If breast density is a marker of breast cancer risk, and isoflavones protect against breast cancer, more lucent breasts might be expected to occur in Asian women. Two cross-sectional studies have examined this. In the first, premenopausal Japanese women had a significantly lower proportion of dense breast patterns and a higher proportion of lucent breast patterns than did British women. The authors did not measure diet, but suggested their findings might be attributable to environmental factors such as diet, since they were unable to find correlations between measurements of endocrine function and breast density [22]. A second cross-sectional study of a multi-ethnic population living in Hawaii, in which soy intakes and mammographic densities were investigated, was not able to confirm this suggestion. Chinese and Japanese women had higher percent densities than Caucasian and Native Hawaiian women (but had lower absolute densities), and there was a significant trend towards higher percent breast density with increasing quartiles of soy-food intake. This relationship was not apparent using absolute area of dense tissue [8]. In a randomized, placebo-controlled trial of an isoflavone supplement (40 mg clover-derived isoflavones per day for 1 year) in women selected on the basis of having Wolfe's P2 or DY breast patterns, a decrease in density was observed in the intervention and placebo groups, but the difference between treatments was not statistically significant (P > 0.05). When divided into tertiles according to age, women aged 56–65 years in the isoflavone group experienced a significantly greater decrease in density than women aged 56–65 years in the placebo group (P < 0.05).

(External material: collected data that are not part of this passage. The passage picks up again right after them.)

/-- Push a job to the home of an ID. -/
def pushHome (id : Nat) (j : Job) (s : State) : State × Bool :=
  match s.home id with
  | some e => pushAt e j s
  | none => (dropJob j (s.inc STL_FULL_DROP.f), false)

/-- Take a job's number. -/
def newId (s : State) : Nat × State := (s.eng.nextId, { s with eng := { s.eng with nextId := s.eng.nextId + 1 } })

/-- Take an arrival number (R254). -/
def newArrival (s : State) : Nat × State := (s.sig.arrival, { s with sig := { s.sig with arrival := (s.sig.arrival + 1) % 2 ^ 64 } })

/-- Push the jobs of an instance in ascending index, 64 records each (R279, R280); a dropped check job takes the others with
it. -/
def pushJobs (msg inst arrival deadline cls : Nat) (safety : Bool) (tag : Tag) (layouts : List Nat) :
    Nat → Nat → Nat → Bool → State → State
  | 0, _, _, _, s => s
  | k + 1, first, left, firstJob, s =>
    if left = 0 then s
    else
      let n := Nat.min left 64
      let (id, s1) := newId s
      let j : Job :=
        { id := id, root := id, deadline := deadline, arrival := arrival, first := first, count := n, cls := cls,
          check := firstJob && safety, followOn := false, sweep := false, level := 0, tag := tag, inst := inst, signals := [],
          staged := [], numbers := [], rerun := false }
      let owe : Owed := { root := id, layouts := layouts }
      let s2 := { s1 with eng := { s1.eng with owed := if layouts.isEmpty then s1.eng.owed else s1.eng.owed ++ [owe] } }
      let (s3, ok) := pushHome msg j (s2.setInst inst (fun i => { i with jobs := i.jobs + 1 }))
      if firstJob && safety && !ok then s3
      else pushJobs msg inst arrival deadline cls safety tag layouts k (first + n) (left - n) false s3

/-- Release points of mode 0 that an instance of a message brings (R291). -/
def triggerReleases (msg : Nat) (since : Option Nat) (s : State) : State :=
  (s.layouts.filter (fun l => s.layoutMode l == 0 && s.layoutTrigger l == msg)).foldl (fun t l => closeGeneration l since t) s

/-- The job builder takes a message instance (R239, R279): `time` compact, `ref_` the reference instant in local ns, `buf` the
held frame whose cells carry the payload, one reference of which is the instance's. -/
def buildInstance (d : MsgDesc) (payload : List Byte) (time origin : Nat) (bad : List Nat) (buf : Option Nat) (tag : Tag)
    (ref_ : Nat) (s : State) : State :=
  let free (t : State) : State := match buf with | some b => unref b t | none => t
  if s.shed d.cls then free (s.inc STL_SHED_DROP.f)
  else
    let (arrival, s1) := newArrival s
    let (id, s2) := newId s1
    let i : Instance :=
      { id := id, desc := d, payload := payload, time := time, origin := origin, badChannels := bad,
        outcome := if d.safety then 0 else 1, jobs := 1, buf := buf, arrival := arrival, start := ref_ }
    let s3 := { s2 with eng := { s2.eng with insts := s2.eng.insts ++ [i] } }
    let s4 := pushJobs d.msg id arrival (ref_ + s.budget d.cls) d.cls d.safety tag (s.fanoutOf d) (d.count / 64 + 1) d.first
      d.count true s3
    triggerReleases d.msg (if d.cls ≤ 1 then some ref_ else none) (instDone id s4)

/-- Deliver a message by its logical ID: it becomes an instance when the binding bank of the tag describes it. -/
def deliverMsg (msg : Nat) (payload : List Byte) (time origin : Nat) (bad : List Nat) (buf : Option Nat) (tag : Tag) (ref_ : Nat)
    (s : State) : State :=
  match (if s.sig.faulty.contains tag.binding then none else (s.bindBank tag.binding).descOf msg) with
  | some d => buildInstance d payload time origin bad buf tag ref_ s
  | none => match buf with | some b => unref b s | none => s

/-! The value store (R252 to R255). -/

/-- An entry never written. -/
def entryZero : ValEntry := { value := 0, time := 0, status := 0, epoch := 0, origin := 0, arrival := 0 }

/-- The entry of a signal; one found unreadable reads invalid (R14). -/
def State.entry (s : State) (i : Nat) : ValEntry :=
  match getKey Prod.fst i s.sig.store with
  | some p => if s.sig.valueFaults.contains i then { p.2 with status := setBits p.2.status 0 1 0 } else p.2
  | none => entryZero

Sample sizes within tertiles of age were small, however, and a larger study is needed to confirm these findings [23]. In a subset of women who had been genotyped for polymorphisms in CYP17 (T → C substitution at the 5' promoter), CYP19 (G → T substitution on intron 6), and estrogen receptor (C → T substitution on intron 1) genes, there was no effect of genotype on change in breast density [17].

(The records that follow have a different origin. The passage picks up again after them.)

-- ==== Sys2Proof/Machine/Group.lean ====
section
/-!
DEFINITION. Bonded groups, lane tables and ring healing (spec/03, R79, R80, R90 to R103).
-/
namespace Sys2Proof.Machine
open Sys2Proof

/-! Lane tables (R88, R91). -/

/-- The lane table of a group of three or four lanes. -/
def tableOf (g : Nat) : Nat := if g = 15 then 0 else if g = 14 then 1 else if g = 13 then 2 else if g = 11 then 3 else 4

/-- The lanes a table uses. -/
def tableLanes (t : Nat) : Nat :=
  match t with | 0 => 15 | 1 => 14 | 2 => 13 | 3 => 11 | 4 => 7 | _ => 0

/-- Flips armed at a plane-end. -/
def State.flips (s : State) (p : Nat) : List (Nat × Nat) := s.bkb.armed.getD p []

/-- Replace them, with their word. -/
def State.setFlips (s : State) (p : Nat) (l : List (Nat × Nat)) : State :=
  { s.wrB (BKB_PEp_ARMED.f p) (!l.isEmpty) with bkb := { s.bkb with armed := putAt p l s.bkb.armed } }

/-- Arm the table of the present group for the first boundary at least 4 µs away (R91). -/
def armFlip (p : Nat) (s : State) : State := s.setFlips p (s.flips p ++ [(tableOf (s.group p), s.clk.up + 4000)])

/-- The last of the flips whose time a boundary at uptime `t` has reached, else the one given. -/
def lastFlip (t : Nat) : List (Nat × Nat) → Option Nat → Option Nat
  | [], r => r
  | (k, at_) :: l, r => lastFlip t l (if at_ ≤ t then some k else r)

/-! What waits at an end whose state changes (R78, R92, R97). -/

/-- The frame of the origin this node is: its own number and epoch (R77). -/
def State.ownFrame (s : State) (f : BbFrame) : Bool :=
  f.origin != 0 && f.origin == s.rd HST_NODE_NUM.f && f.epoch == s.rd HST_EPOCH.f

/-- Where a frame that waits at a LOOPED plane-end turns to, and whether it is removed at the node's insertion point, which
lies on the way from E1 to E2: an own frame that turns at E2 comes there only when E1 is LOOPED too. -/
def State.turn (s : State) (p : Nat) (own : Bool) : Option Nat × Bool :=
  let other := if p < 2 then p + 2 else p - 2
  if p < 2 && own then (none, true)
  else if s.through other then (some other, false)
  else (none, own)

/-- Turn the slot frames and Pennants that wait for their egress at a LOOPED plane-end. -/
def turnWaiting (p : Nat) (s : State) : State :=
  (s.tcy.waiting.filter (fun w => w.pe == p)).foldl (fun t w =>
    let t1 := { t with tcy := { t.tcy with waiting := t.tcy.waiting.filter (fun x => x != w) } }
    match t1.turn p (t1.ownFrame w.frame) with
    | (some q, _) => { t1 with tcy := { t1.tcy with waiting := t1.tcy.waiting ++ [{ w with pe := q }] } }
    | (none, true) => unref w.buf (t1.inc BKB_RETURNED.f)
    | (none, false) => unref w.buf (t1.inc BKB_LOOPED_DISC.f)) s

/-- The ring frame a queued copy carries, none for a link-local or Ethernet frame. -/
def State.ringOf (s : State) (c : Copy) : Option BbFrame :=
  match c.over_, s.heldOf c.buf with
  | some (.bb f), _ => if f.linkLocal then none else some f
  | some (.eth _), _ => none
  | none, some h => (match h.wire with | .bb f => if f.linkLocal then none else some f | .eth _ => none)
  | none, none => none

/-- Move a queued copy to another MAC. -/
def moveCopy (c : Copy) (mac : Nat) (s : State) : State := enqueue { c with mac := mac } (s.dequeue c)

/-- Bring the message-phase frames queued at a plane-end, each to the lane that its origin has among the lanes now in use
(R85, R89), or turn them when it is LOOPED. -/
def rehome (p : Nat) (s : State) : State :=
  (s.net.queue.filter (fun c => c.mac / 4 == p && c.mac < 16)).foldl (fun t c =>
    match t.ringOf c with
    | none => t
    | some f =>
      if t.through p then
        (match t.egressMac p f.origin with
          | some m => if m == c.mac then t else moveCopy c m t
          | none => dropCopy c 60 ((t.dequeue c).inc (BKB_PEp_LANEDROP.f p)))
      else match t.turn p (t.ownFrame f) with
        | (some q, _) => (match t.egressMac q f.origin with
          | some m => moveCopy c m t
          | none => dropCopy c 60 ((t.dequeue c).inc (BKB_PEp_LANEDROP.f q)))
        | (none, true) => unref c.buf ((t.dequeue c).inc BKB_RETURNED.f)
        | (none, false) => dropCopy c 50 ((t.dequeue c).inc BKB_LOOPED_DISC.f)) s

/-- Raise `RING_STATE` (R104). -/
def raiseRing (p cause : Nat) (s : State) : State :=
  s.raise 0x0505 (unitId 3 p) (toBE 1 (s.rd (BKB_PEp_END.f p)) ++ toBE 1 cause ++ toBE 1 (s.rd (BKB_PEp_IN_USE.f p)))

/-- An end goes LOOPED: its paths are joined (Table 03-3). -/
def goLooped (p cause : Nat) (s : State) : State :=
  raiseRing p cause (rehome p (turnWaiting p (s.wr (BKB_PEp_END.f p) 0)))

/-- An end goes THROUGH at a swap: its paths are separated. -/
def goThrough (p : Nat) (s : State) : State := raiseRing p 3 (s.wr (BKB_PEp_END.f p) 1)

/-! The group (R79, R91, R102). -/

/-- OPER of a plane-end (R102): `DISABLED` while none of its lane ports is enabled. -/
def State.peOper (s : State) (p : Nat) : Nat :=
  if s.cfgOf (unitId 3 p) = 0 then 0
  else match popcount 4 (s.group p) with | 4 => 1 | 3 => 3 | _ => 2

/-- Lanes that have left the group, whatever made them leave, wait out the clean time of R93 before they rejoin. -/
def markLeft (p g0 : Nat) (s : State) : State :=
  let g := s.group p
  (List.range 4).foldl (fun t l =>
    if bit g0 l && !bit g l then t.setLane (4 * p + l) (fun x => { x with recovering := true }) else t) s

/-- What follows from a change at a plane-end whose group was `g0`: words, OPER, the armed flip, the end state and the Hoist
trigger.  `cause` is that of `RING_STATE`. -/
def settleGroup (p cause g0 : Nat) (s0 : State) : State :=
  let s := markLeft p g0 s0
  let s1 := syncBbPath ((s.wrB (BKB_PEp_PRESENT.f p) (s.present p)).wr (BKB_PEp_RX_GOOD.f p) (laneMask (s.rxGood p)))
  let s2 := s1.setOper (unitId 3 p) (s1.peOper p)
  let was := 3 ≤ popcount 4 g0
  if s2.group p = g0 then s2
  else if s2.present p then
    let s3 := rehome p (armFlip p s2)
    if was then s3 else detect 3 p 0 s3
  else if was then
    let s3 := s2.setFlips p []
    detect 3 p 0 (if s3.through p then goLooped p cause s3 else s3)
  else s2

/-- Make a change at a plane-end, and what follows from it. -/
def withGroup (p cause : Nat) (f : State → State) (s : State) : State := settleGroup p cause (s.group p) (f s)

/-- A lane table comes into force in the bank of a plane-end: an entry whose `LT_SLOT` is not its own place makes the bank
faulty (R88, R14). -/
def useTable (p k : Nat) (s : State) : State :=
  let s1 := ((s.wr (BKB_PEp_TABLE.f p) k).wr (BKB_PEp_IN_USE.f p) (tableLanes k)).inc (BKB_PEp_FLIPS.f p)
  let bank := s1.rd (BKB_PEp_BANK.f p)
  let bad := (s1.bkb.tables.getD (5 * p + k) []).any (fun e => e.slot != e.index)
  let s2 := if bad && !s1.bkb.faulty.contains (p, bank) then
      tableFault (unitId 3 p) 2 bank 0 0 { s1 with bkb := { s1.bkb with faulty := (p, bank) :: s1.bkb.faulty } }
    else s1
  rehome p s2

/-- The Hoist swap of the cycle that starts will flip every selector, the lane banks among them (R98, R160). -/
def State.swapsNow (s : State) : Bool :=
  s.rd HST_STATE.f == 4 && s.hst.proposal.isSome && (match s.hst.swapAt with | some x => x.1 == s.cycle | none => false)

/-- A boundary at uptime `t` flips the lane tables whose time has come (R15, R91); a swap at the same boundary makes its own
flip of the bank, from the same group, and that is the one flip (R98). -/
def flipLanes (t p : Nat) (s : State) : State :=
  let l := s.flips p
  match lastFlip t l none with
  | none => s
  | some k =>
    if s.swapsNow then s
    else
      let s1 := s.setFlips p (l.filter (fun x => t < x.2))
      useTable p k (s1.wr (BKB_PEp_BANK.f p) (1 - s1.rd (BKB_PEp_BANK.f p)))

/-! Lanes (R70, R93 to R95, R101). -/

/-- A lane that a MAC below 16 with CFG `ENABLED` serves. -/
def State.laneOn (s : State) (mac : Nat) : Bool := mac < 16 && s.on (MAC_n_CFG_EN.f mac)

/-- A lane's PHY completes training at a speed (R70, R72).  A lane already trained has trained anew after a loss. -/
def trainLane (mac speed : Nat) (s : State) : State :=
  let p := mac / 4
  let n := s.lane mac
  if !s.laneOn mac || speed > 2 || (n.trained && !n.qualified) then s
  else
    let good := speed == s.rd (BKB_PEp_CTL_SPEED.f p)
    withGroup p 0 (fun t =>
      setLink mac good (t.groupCode p)
        ((clearDelay mac t).setLane mac (fun x =>
          { x with trained := true, speed := speed, inLoss := false, qualified := false }))) s

/-- A lane's PHY reports a loss (R94). -/
def reportLoss (mac : Nat) (s : State) : State :=
  let n := s.lane mac
  if !s.laneOn mac || !n.trained || n.inLoss then s
  else
    let w := s.inWindow (mac / 4) s.clk.now
    s.setLane mac (fun x => { x with inLoss := true, lossStart := s.clk.now, lossInWindow := w })

/-- A lane degrades (R95). -/
def degrade (mac : Nat) (s : State) : State :=
  let p := mac / 4
  let l := mac % 4
  withGroup p 1 (fun t =>
    ((t.wr (BKB_PEp_Ll_DEGRADED.f p l) 1).setLane mac (fun x => { x with recovering := true, errors := [] })).raise 0x0506
      (unitId 3 p) (toBE 1 l ++ toBE 1 1)) s

/-- An errored frame or burst that counts toward degradation, at an uptime: more than `BKB_PEp_DEG_COUNT` within
`BKB_PEp_DEG_WIN_MS` degrade the lane (R95). -/
def countError (mac t : Nat) (s : State) : State :=
  let p := mac / 4
  let l := t :: (s.lane mac).errors.filter (fun x => t < x + s.rd (BKB_PEp_DEG_WIN_MS.f p) * 1000000)
  let s1 := s.setLane mac (fun x => { x with errors := l })
  if s1.on (BKB_PEp_Ll_DEGRADED.f p (mac % 4)) || l.length ≤ s1.rd (BKB_PEp_DEG_COUNT.f p) then s1 else degrade mac s1

/-- An errored frame whose first symbol passed at a local instant: inside a window it counts there only (R99). -/
def erroredFrame (mac t : Nat) (s : State) : State :=
  if s.inWindow (mac / 4) t then s.inc (BKB_PEp_Ll_DWERR.f (mac / 4) (mac % 4)) else countError mac (s.upAt t) s

/-- A loss ends (R94): a short one was a burst. -/
def endLoss (mac : Nat) (s : State) : State :=
  let n := s.lane mac
  let p := mac / 4
  let l := mac % 4
  if !s.laneOn mac || !n.inLoss then s
  else if n.qualified then
    withGroup p 0 (fun t =>
      setLink mac (n.trained && n.speed == t.rd (BKB_PEp_CTL_SPEED.f p)) (t.groupCode p)
        (t.setLane mac (fun x => { x with inLoss := false, qualified := false }))) s
  else
    let s1 := s.setLane mac (fun x => { x with inLoss := false })
    if n.lossInWindow then s1.inc (BKB_PEp_Ll_DWERR.f p l)
    else countError mac s1.clk.up (s1.inc (BKB_PEp_Ll_BURST.f p l))

/-- A loss reaches the qualification time (R94): the lane leaves the group at once, and its delay state is cleared as at a loss
of training (R177; DEDUCED, log entry 90). -/
def qualifyLoss (mac : Nat) (s : State) : State :=
  let n := s.lane mac
  let p := mac / 4
  if !s.laneOn mac || !n.inLoss || n.qualified then s
  else
    withGroup p 0 (fun t =>
      setLink mac false 0 (clearDelay mac ((t.inc (BKB_PEp_Ll_QLOSS.f p (mac % 4))).setLane mac (fun x =>
        { x with qualified := true, recovering := true })))) s

/-- A lane loses its training: its PHY is powered down or retrains, which is a qualified loss (R101, R308). -/
def untrain (mac : Nat) (s : State) : State :=
  let p := mac / 4
  withGroup p 0 (fun t =>
    setLink mac false 0 (clearDelay mac ((t.inc (BKB_PEp_Ll_QLOSS.f p (mac % 4))).setLane mac (fun x =>
      { laneDown with recovering := true, errors := x.errors })))) s

/-- A lane has stayed clean for `BKB_PEp_RECOVER_MS` (R93). -/
def recoverLane (mac : Nat) (s : State) : State :=
  let n := s.lane mac
  let p := mac / 4
  let l := mac % 4
  if !s.laneOn mac || !n.recovering || !n.trained || n.inLoss || n.speed != s.rd (BKB_PEp_CTL_SPEED.f p) then s
  else
    withGroup p 0 (fun t =>
      let t1 := t.setLane mac (fun x => { x with recovering := false })
      if t1.on (BKB_PEp_Ll_DEGRADED.f p l) then
        (t1.wr (BKB_PEp_Ll_DEGRADED.f p l) 0).raise 0x0506 (unitId 3 p) (toBE 1 l ++ toBE 1 0)
      else t1) s

/-- A write of the group speed and extended reach retrains all four lanes (R101). -/
def writeSpeed (p speed ext : Nat) (s : State) : State :=
  (List.range 4).foldl (fun t l => untrain (4 * p + l) t)
    ((s.wr (BKB_PEp_CTL_SPEED.f p) speed).wr (BKB_PEp_CTL_EXT.f p) ext)

/-- The combination that R70 and R71 allow: extended reach at 2.5 Gb/s only. -/
def speedOk (speed ext : Nat) : Bool := speed ≤ 2 && ext ≤ 1 && (ext == 0 || speed == 0)

/-- The meaning of `LANE_TRAINED`. -/
def execLaneTrained (mac speed : Nat) (s : State) : Outcome := act (whenRunning (trainLane mac speed)) s

/-- The meaning of `LANE_LOSS_REPORT`. -/
def execLaneLossReport (mac : Nat) (s : State) : Outcome := act (whenRunning (reportLoss mac)) s

/-- The meaning of `LANE_LOSS_END`. -/
def execLaneLossEnd (mac : Nat) (s : State) : Outcome := act (whenRunning (endLoss mac)) s

/-- The meaning of `LOSS_QUALIFIED`. -/
def execLossQualified (mac : Nat) (s : State) : Outcome := act (whenRunning (qualifyLoss mac)) s

/-- The meaning of `LANE_RECOVER`. -/
def execLaneRecover (mac : Nat) (s : State) : Outcome := act (whenRunning (recoverLane mac)) s

/-- The meaning of `BKB_PEP_CTL_SPEED`: a write that is answered `RANGE` changes neither field (R71). -/
def execBkbPepCtlSpeed (pe speed ext : Nat) (s : State) : Outcome :=
  act (whenRunning (fun s => if pe < 4 && speedOk speed ext then writeSpeed pe speed ext s else s)) s

/-- `LANE_FORCE` (R103). -/
def cmdLaneForce (h : CmdHdr) (pe mask : Nat) (s : State) : State :=
  command 0x0505 h (toBE 1 pe ++ toBE 1 mask) (fun s =>
    if pe > 3 then ansRange s 0
    else if mask > 15 then ansRange s 1
    else ansOk (withGroup pe 2 (fun t => t.wr (BKB_PEp_FORCED.f pe) mask) s)) s

/-- The meaning of `LANE_FORCE`. -/
def execLaneForce (h : CmdHdr) (pe mask : Nat) (s : State) : Outcome := act (whenServing (cmdLaneForce h pe mask)) s

/-! Lane state frames (R90, R91). -/

/-- A lane state frame goes out on a trained lane, or waits for the next gap. -/
def sendLsf (mac : Nat) (s : State) : State :=
  let p := mac / 4
  if !s.laneOn mac || !(s.lane mac).trained then s
  else if !s.laneGap mac then holdGap mac .laneState s
  else
    sendLane mac (localFrame s 8 (toBE 1 (laneMask (s.rxGood p)) ++ toBE 1 (s.rd (BKB_PEp_TABLE.f p)) ++ zeros 28)) s

/-- The meaning of `LANE_STATE_FRAME_SEND`. -/
def execLaneStateFrameSend (mac : Nat) (s : State) : Outcome := act (whenRunning (sendLsf mac)) s

/-- A neighbour's lane state frame (R91).  When it is what takes the plane-end below three lanes, the frame does not say which
of the causes of `RING_STATE` struck the neighbour: the cause is a free value. -/
def takeLsf (mac : Nat) (f : BbFrame) (s : State) : State :=
  let p := mac / 4
  let (v, s1) := takeFree 8 s
  withGroup p (v % 3) (fun t => t.wr (BKB_PEp_NB_GOOD.f p) (byteAt f.body 0 % 16)) s1

end Sys2Proof.Machine
end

Despite the rapid increase in the extent of research into isoflavones in recent years, there remains a lack of data on which to base recommendations regarding intakes either for patients with breast cancer or healthy women wishing to reduce their risk of breast cancer. Mammographic breast density has the potential to act as a biomarker of estrogenic or anti-estrogenic effects of isoflavones on breast tissue. Further studies are needed to determine the effects of higher doses of isoflavones, effects of long-term isoflavone consumption, and effects of isoflavones consumed at various stages of life on breast tissue. Placebo-controlled intervention trials are the optimal method for determining the effects of a standardized dose of isoflavones. Such trials are potentially problematic, however, in terms of ethical issues associated with the necessity to carry out repeat mammography. Observational prospective or cross-sectional study designs could provide information on the effects of dietary isoflavones without the need for additional mammography, and would enable large populations to be studied in relatively short periods of time.